Sometimes the provider did verify through due diligence that a prospect was a Politically Exposed Person (PEP) or someone suspected of criminal activities, but decided to ignore the finding.
This unusual journalistic access to the internal management of Mossack Fonseca and its relationship with its clients made it possible to verify that provider and client regularly scheme to mislead the regulatory authorities of their countries of origin on the ownership of companies, and subsequently arrange the registration of companies previously registered, among other practices aimed to cover up the circulation of money that is concealed or legitimized.
The information obtained from MF, for the Venezuelan case, offers significant examples of what happened during the last 15 years with the destiny of the vast flows of oil revenues that the State managed in the framework of a policy of massive imports and the maintenance of differential rates. There were traces of former public officials, whose regular income - limited by definition - was no objection to ordering MF to open and manage shell companies in tax havens.
is also evident that the Panamanian company put together tailored-made corporate
structures for some Venezuelan clients who wanted either to dissipate their
presence in companies organized with directors of MF itself or generate external
debt through transactions with empty shells
that could be presented later on to the administrative entity in a Venezuela under the exchange control regime.
They are part of the financial, legal and fiscal maneuvers that were plotted in MF, sometimes at the suggestion of the provider, sometimes at the request of the client or at the request of an intermediary such as banks or law firms.
The leakage of information sheds light on a corner of submerged finance that journalistic investigations cannot normally reach.
In the texts comprising the special emerge names as those of the former Chief of Escorts of Hugo Chávez, Adrián Velásquez, and the former Head of the program of social assistance Plan Bolívar 2000, Víctor Cruz Weffer, with companies under their control in tax havens. Several authorities of the state oil company PDVSA also did the same.
Entrepreneurs —some linked to the revolutionary government of Venezuela, although they later appeared under asylum in other nations— also used Mossack Fonseca to cover up their financial operations. Their names will come out from today.

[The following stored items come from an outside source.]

-- ==== Sys2Proof/Machine/Loads.lean ====
section
/-! DEFINITION. The loads and stores of 40_load.md: LD, LDH, LD (HL+) and (HL-), LD rr,n16, LD (a16),SP and LD SP,HL. The
immediate bytes were fetched with the instruction (R91); every other machine cycle is made here. -/

namespace Sys2Proof.Machine

/-! ## The shared operations -/

/-- `LD r, r'` (R120). -/
def ldRegRegOp (dst src : Reg8) (s : State) : State := s.setReg dst (s.reg src)

/-- `LD r, n8` (R121). -/
def ldRegImmOp (dst : Reg8) (n8 : Byte) (s : State) : State := s.setReg dst n8

/-- A load of one byte at `addr` into a register: one read cycle (R122, R125, R126, R129, R131, R133). -/
def loadByteOp (dst : Reg8) (addr : Word) (s : State) : State :=
  let got := memRead addr s
  got.2.setReg dst got.1

/-- `LD r, (HL)` (R122): the address is formed from the old HL. -/
def ldRegAtHlOp (dst : Reg8) (s : State) : State := loadByteOp dst s.hl s

/-- `LD (HL), r` (R123). -/
def ldAtHlRegOp (src : Reg8) (s : State) : State := memWrite s.hl (s.reg src) s

/-- `LD (HL), n8` (R124). -/
def ldAtHlImmOp (n8 : Byte) (s : State) : State := memWrite s.hl n8 s

/-- `LD A, (BC)` and `LD A, (DE)` (R125, R126). -/
def ldAAtPtrOp (p : PtrPair) (s : State) : State := loadByteOp .a (s.ptr p) s

/-- `LD (BC), A` and `LD (DE), A` (R127, R128). -/
def ldAtPtrAOp (p : PtrPair) (s : State) : State := memWrite (s.ptr p) s.regs.a s

/-- `LD A, (a16)` (R129). -/
def ldAAtA16Op (a16 : Word) (s : State) : State := loadByteOp .a a16 s

/-- `LD (a16), A` (R130). -/
def ldAtA16AOp (a16 : Word) (s : State) : State := memWrite a16 s.regs.a s

/-- `LDH A, (C)` (R131). -/
def ldhAAtCOp (s : State) : State := loadByteOp .a (highPage s.regs.c) s

/-- `LDH (C), A` (R132). -/
def ldhAtCAOp (s : State) : State := memWrite (highPage s.regs.c) s.regs.a s

/-- `LDH A, (a8)` (R133). -/
def ldhAAtA8Op (a8 : Byte) (s : State) : State := loadByteOp .a (highPage a8) s

/-- `LDH (a8), A` (R134). -/
def ldhAtA8AOp (a8 : Byte) (s : State) : State := memWrite (highPage a8) s.regs.a s

/-- `LD A, (HL+)` (R135): HL is incremented after the access. -/
def ldAAtHlIncOp (s : State) : State := (loadByteOp .a s.hl s).setHl (s.hl + 1)

/-- `LD A, (HL-)` (R136): HL is decremented after the access. -/
def ldAAtHlDecOp (s : State) : State := (loadByteOp .a s.hl s).setHl (s.hl - 1)

/-- `LD (HL+), A` (R137). -/
def ldAtHlIncAOp (s : State) : State := (memWrite s.hl s.regs.a s).setHl (s.hl + 1)

/-- `LD (HL-), A` (R138). -/
def ldAtHlDecAOp (s : State) : State := (memWrite s.hl s.regs.a s).setHl (s.hl - 1)

/-- `LD rr, n16` (R139). -/
def ldPairImmOp (rr : Pair) (n16 : Word) (s : State) : State := s.setPair rr n16

/-- `LD (a16), SP` (R140): two write cycles, low byte first. -/
def ldAtA16SpOp (a16 : Word) (s : State) : State := memWrite16 a16 s.sp s

/-- `LD SP, HL` (R141): one internal cycle. -/
def ldSpHlOp (s : State) : State := (internal s).withSp s.hl

/-! ## The meanings, one per row of the opcode table -/

/-- 01 `LD BC,n16` (R139). -/
def execLdBcN16 (n16 : Word) (s : State) : Result := .next (ldPairImmOp .bc n16 s)

/-- 02 `LD (BC),A` (R127). -/
def execLdAtBcA (s : State) : Result := .next (ldAtPtrAOp .bc s)

/-- 06 `LD B,n8` (R121). -/
def execLdBN8 (n8 : Byte) (s : State) : Result := .next (ldRegImmOp .b n8 s)

/-- 08 `LD (a16),SP` (R140). -/
def execLdAtA16Sp (a16 : Word) (s : State) : Result := .next (ldAtA16SpOp a16 s)

/-- 0A `LD A,(BC)` (R125). -/
def execLdAAtBc (s : State) : Result := .next (ldAAtPtrOp .bc s)

/-- 0E `LD C,n8` (R121). -/
def execLdCN8 (n8 : Byte) (s : State) : Result := .next (ldRegImmOp .c n8 s)

/-- 11 `LD DE,n16` (R139). -/
def execLdDeN16 (n16 : Word) (s : State) : Result := .next (ldPairImmOp .de n16 s)

/-- 12 `LD (DE),A` (R128). -/
def execLdAtDeA (s : State) : Result := .next (ldAtPtrAOp .de s)

/-- 16 `LD D,n8` (R121). -/
def execLdDN8 (n8 : Byte) (s : State) : Result := .next (ldRegImmOp .d n8 s)

/-- 1A `LD A,(DE)` (R126). -/
def execLdAAtDe (s : State) : Result := .next (ldAAtPtrOp .de s)

/-- 1E `LD E,n8` (R121). -/
def execLdEN8 (n8 : Byte) (s : State) : Result := .next (ldRegImmOp .e n8 s)

/-- 21 `LD HL,n16` (R139). -/
def execLdHlN16 (n16 : Word) (s : State) : Result := .next (ldPairImmOp .hl n16 s)

/-- 22 `LD (HL+),A` (R137). -/
def execLdAtHlIncA (s : State) : Result := .next (ldAtHlIncAOp s)

/-- 26 `LD H,n8` (R121). -/
def execLdHN8 (n8 : Byte) (s : State) : Result := .next (ldRegImmOp .h n8 s)

/-- 2A `LD A,(HL+)` (R135). -/
def execLdAAtHlInc (s : State) : Result := .next (ldAAtHlIncOp s)

/-- 2E `LD L,n8` (R121). -/
def execLdLN8 (n8 : Byte) (s : State) : Result := .next (ldRegImmOp .l n8 s)

/-- 31 `LD SP,n16` (R139). -/
def execLdSpN16 (n16 : Word) (s : State) : Result := .next (ldPairImmOp .sp n16 s)

/-- 32 `LD (HL-),A` (R138). -/
def execLdAtHlDecA (s : State) : Result := .next (ldAtHlDecAOp s)

/-- 36 `LD (HL),n8` (R124). -/
def execLdAtHlN8 (n8 : Byte) (s : State) : Result := .next (ldAtHlImmOp n8 s)

/-- 3A `LD A,(HL-)` (R136). -/
def execLdAAtHlDec (s : State) : Result := .next (ldAAtHlDecOp s)

/-- 3E `LD A,n8` (R121). -/
def execLdAN8 (n8 : Byte) (s : State) : Result := .next (ldRegImmOp .a n8 s)

/-- 40 `LD B,B` (R120). -/
def execLdBB (s : State) : Result := .next (ldRegRegOp .b .b s)

/-- 41 `LD B,C` (R120). -/
def execLdBC (s : State) : Result := .next (ldRegRegOp .b .c s)

/-- 42 `LD B,D` (R120). -/
def execLdBD (s : State) : Result := .next (ldRegRegOp .b .d s)

/-- 43 `LD B,E` (R120). -/
def execLdBE (s : State) : Result := .next (ldRegRegOp .b .e s)

/-- 44 `LD B,H` (R120). -/
def execLdBH (s : State) : Result := .next (ldRegRegOp .b .h s)

/-- 45 `LD B,L` (R120). -/
def execLdBL (s : State) : Result := .next (ldRegRegOp .b .l s)

/-- 46 `LD B,(HL)` (R122). -/
def execLdBAtHl (s : State) : Result := .next (ldRegAtHlOp .b s)

/-- 47 `LD B,A` (R120). -/
def execLdBA (s : State) : Result := .next (ldRegRegOp .b .a s)

/-- 48 `LD C,B` (R120). -/
def execLdCB (s : State) : Result := .next (ldRegRegOp .c .b s)

/-- 49 `LD C,C` (R120). -/
def execLdCC (s : State) : Result := .next (ldRegRegOp .c .c s)

/-- 4A `LD C,D` (R120). -/
def execLdCD (s : State) : Result := .next (ldRegRegOp .c .d s)

/-- 4B `LD C,E` (R120). -/
def execLdCE (s : State) : Result := .next (ldRegRegOp .c .e s)

/-- 4C `LD C,H` (R120). -/
def execLdCH (s : State) : Result := .next (ldRegRegOp .c .h s)

/-- 4D `LD C,L` (R120). -/
def execLdCL (s : State) : Result := .next (ldRegRegOp .c .l s)

/-- 4E `LD C,(HL)` (R122). -/
def execLdCAtHl (s : State) : Result := .next (ldRegAtHlOp .c s)

/-- 4F `LD C,A` (R120). -/
def execLdCA (s : State) : Result := .next (ldRegRegOp .c .a s)

/-- 50 `LD D,B` (R120). -/
def execLdDB (s : State) : Result := .next (ldRegRegOp .d .b s)

/-- 51 `LD D,C` (R120). -/
def execLdDC (s : State) : Result := .next (ldRegRegOp .d .c s)

/-- 52 `LD D,D` (R120). -/
def execLdDD (s : State) : Result := .next (ldRegRegOp .d .d s)

/-- 53 `LD D,E` (R120). -/
def execLdDE (s : State) : Result := .next (ldRegRegOp .d .e s)

/-- 54 `LD D,H` (R120). -/
def execLdDH (s : State) : Result := .next (ldRegRegOp .d .h s)

/-- 55 `LD D,L` (R120). -/
def execLdDL (s : State) : Result := .next (ldRegRegOp .d .l s)

/-- 56 `LD D,(HL)` (R122). -/
def execLdDAtHl (s : State) : Result := .next (ldRegAtHlOp .d s)

/-- 57 `LD D,A` (R120). -/
def execLdDA (s : State) : Result := .next (ldRegRegOp .d .a s)

/-- 58 `LD E,B` (R120). -/
def execLdEB (s : State) : Result := .next (ldRegRegOp .e .b s)

/-- 59 `LD E,C` (R120). -/
def execLdEC (s : State) : Result := .next (ldRegRegOp .e .c s)

/-- 5A `LD E,D` (R120). -/
def execLdED (s : State) : Result := .next (ldRegRegOp .e .d s)

/-- 5B `LD E,E` (R120). -/
def execLdEE (s : State) : Result := .next (ldRegRegOp .e .e s)

/-- 5C `LD E,H` (R120). -/
def execLdEH (s : State) : Result := .next (ldRegRegOp .e .h s)

/-- 5D `LD E,L` (R120). -/
def execLdEL (s : State) : Result := .next (ldRegRegOp .e .l s)

/-- 5E `LD E,(HL)` (R122). -/
def execLdEAtHl (s : State) : Result := .next (ldRegAtHlOp .e s)

/-- 5F `LD E,A` (R120). -/
def execLdEA (s : State) : Result := .next (ldRegRegOp .e .a s)

/-- 60 `LD H,B` (R120). -/
def execLdHB (s : State) : Result := .next (ldRegRegOp .h .b s)

/-- 61 `LD H,C` (R120). -/
def execLdHC (s : State) : Result := .next (ldRegRegOp .h .c s)

/-- 62 `LD H,D` (R120). -/
def execLdHD (s : State) : Result := .next (ldRegRegOp .h .d s)

/-- 63 `LD H,E` (R120). -/
def execLdHE (s : State) : Result := .next (ldRegRegOp .h .e s)

/-- 64 `LD H,H` (R120). -/
def execLdHH (s : State) : Result := .next (ldRegRegOp .h .h s)

/-- 65 `LD H,L` (R120). -/
def execLdHL (s : State) : Result := .next (ldRegRegOp .h .l s)

/-- 66 `LD H,(HL)` (R122). -/
def execLdHAtHl (s : State) : Result := .next (ldRegAtHlOp .h s)

/-- 67 `LD H,A` (R120). -/
def execLdHA (s : State) : Result := .next (ldRegRegOp .h .a s)

/-- 68 `LD L,B` (R120). -/
def execLdLB (s : State) : Result := .next (ldRegRegOp .l .b s)

/-- 69 `LD L,C` (R120). -/
def execLdLC (s : State) : Result := .next (ldRegRegOp .l .c s)

/-- 6A `LD L,D` (R120). -/
def execLdLD (s : State) : Result := .next (ldRegRegOp .l .d s)

/-- 6B `LD L,E` (R120). -/
def execLdLE (s : State) : Result := .next (ldRegRegOp .l .e s)

/-- 6C `LD L,H` (R120). -/
def execLdLH (s : State) : Result := .next (ldRegRegOp .l .h s)

/-- 6D `LD L,L` (R120). -/
def execLdLL (s : State) : Result := .next (ldRegRegOp .l .l s)

/-- 6E `LD L,(HL)` (R122). -/
def execLdLAtHl (s : State) : Result := .next (ldRegAtHlOp .l s)

/-- 6F `LD L,A` (R120). -/
def execLdLA (s : State) : Result := .next (ldRegRegOp .l .a s)

/-- 70 `LD (HL),B` (R123). -/
def execLdAtHlB (s : State) : Result := .next (ldAtHlRegOp .b s)

/-- 71 `LD (HL),C` (R123). -/
def execLdAtHlC (s : State) : Result := .next (ldAtHlRegOp .c s)

/-- 72 `LD (HL),D` (R123). -/
def execLdAtHlD (s : State) : Result := .next (ldAtHlRegOp .d s)

/-- 73 `LD (HL),E` (R123). -/
def execLdAtHlE (s : State) : Result := .next (ldAtHlRegOp .e s)

/-- 74 `LD (HL),H` (R123). -/
def execLdAtHlH (s : State) : Result := .next (ldAtHlRegOp .h s)

/-- 75 `LD (HL),L` (R123). -/
def execLdAtHlL (s : State) : Result := .next (ldAtHlRegOp .l s)

/-- 77 `LD (HL),A` (R123). -/
def execLdAtHlA (s : State) : Result := .next (ldAtHlRegOp .a s)

/-- 78 `LD A,B` (R120). -/
def execLdAB (s : State) : Result := .next (ldRegRegOp .a .b s)

/-- 79 `LD A,C` (R120). -/
def execLdAC (s : State) : Result := .next (ldRegRegOp .a .c s)

/-- 7A `LD A,D` (R120). -/
def execLdAD (s : State) : Result := .next (ldRegRegOp .a .d s)

/-- 7B `LD A,E` (R120). -/
def execLdAE (s : State) : Result := .next (ldRegRegOp .a .e s)

/-- 7C `LD A,H` (R120). -/
def execLdAH (s : State) : Result := .next (ldRegRegOp .a .h s)

/-- 7D `LD A,L` (R120). -/
def execLdAL (s : State) : Result := .next (ldRegRegOp .a .l s)

/-- 7E `LD A,(HL)` (R122). -/
def execLdAAtHl (s : State) : Result := .next (ldRegAtHlOp .a s)

/-- 7F `LD A,A` (R120). -/
def execLdAA (s : State) : Result := .next (ldRegRegOp .a .a s)

/-- E0 `LDH (a8),A` (R134). -/
def execLdhAtA8A (a8 : Byte) (s : State) : Result := .next (ldhAtA8AOp a8 s)

/-- E2 `LDH (C),A` (R132). -/
def execLdhAtCA (s : State) : Result := .next (ldhAtCAOp s)

/-- EA `LD (a16),A` (R130). -/
def execLdAtA16A (a16 : Word) (s : State) : Result := .next (ldAtA16AOp a16 s)

/-- F0 `LDH A,(a8)` (R133). -/
def execLdhAAtA8 (a8 : Byte) (s : State) : Result := .next (ldhAAtA8Op a8 s)

/-- F2 `LDH A,(C)` (R131). -/
def execLdhAAtC (s : State) : Result := .next (ldhAAtCOp s)

/-- F9 `LD SP,HL` (R141). -/
def execLdSpHl (s : State) : Result := .next (ldSpHlOp s)

/-- FA `LD A,(a16)` (R129). -/
def execLdAAtA16 (a16 : Word) (s : State) : Result := .next (ldAAtA16Op a16 s)

end Sys2Proof.Machine
end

There are also cases of businesspersons who opened corporate facades in tax havens such as Hong Kong, Panama, the Virgin Islands or Belize to take advantage of the opportunities opened by the eagerness to import of the Government.
Heads of State, social and sports celebrities, organized mafia leaders, swindlers… On a global scale, the massive leak of documents has allowed to reveal the face of different celebrities never known by the people. In fact, it allowed discovering previously unknown characters that people should know.
The files show offshore companies controlled by the prime ministers of Iceland and Pakistan, the king of Saudi Arabia and the sons of the president of Azerbaijan. They also include at least 33 people and companies blacklisted by the US government based on evidence that they have done business with Mexican drug lords, terrorist organizations such as Hezbollah and renegade nations like North Korea.
One of these companies provided fuel for the aircraft that the Syrian government used to bomb and kill thousands of its own citizens, as accused by US authorities. It became clear how associates of Russian President Vladimir Putin surreptitiously moved up to $ 2,000 million through banks and secret companies.
The list of world leaders who used Mossack Fonseca to organized offshore companies includes the current president of Argentina, Mauricio Macri, who was the director and vice president of a company in the Bahamas run by Mossack Fonseca when he was an entrepreneur and the mayor of the Argentine capital. A spokesman for Macri said the president was never personally owned shares in the firm, that it was part of his family's businesses.
The files also highlight the contradictions of some champions in the fight against corruption.
They detected offshore companies linked to the family of Chinese leader Xi Jinping, who has sworn to fight against "armies of corruption", as well as eight other members of the Politburo of the ruling Communist Party of China.
Also companies linked to Ukrainian President Petro Poroshenko, who has positioned himself as a reformer in a country shaken by corruption scandals. The files contain new details of the offshore businesses of the late father of British Prime Minister David Cameron, a leader seeking a reform of tax havens.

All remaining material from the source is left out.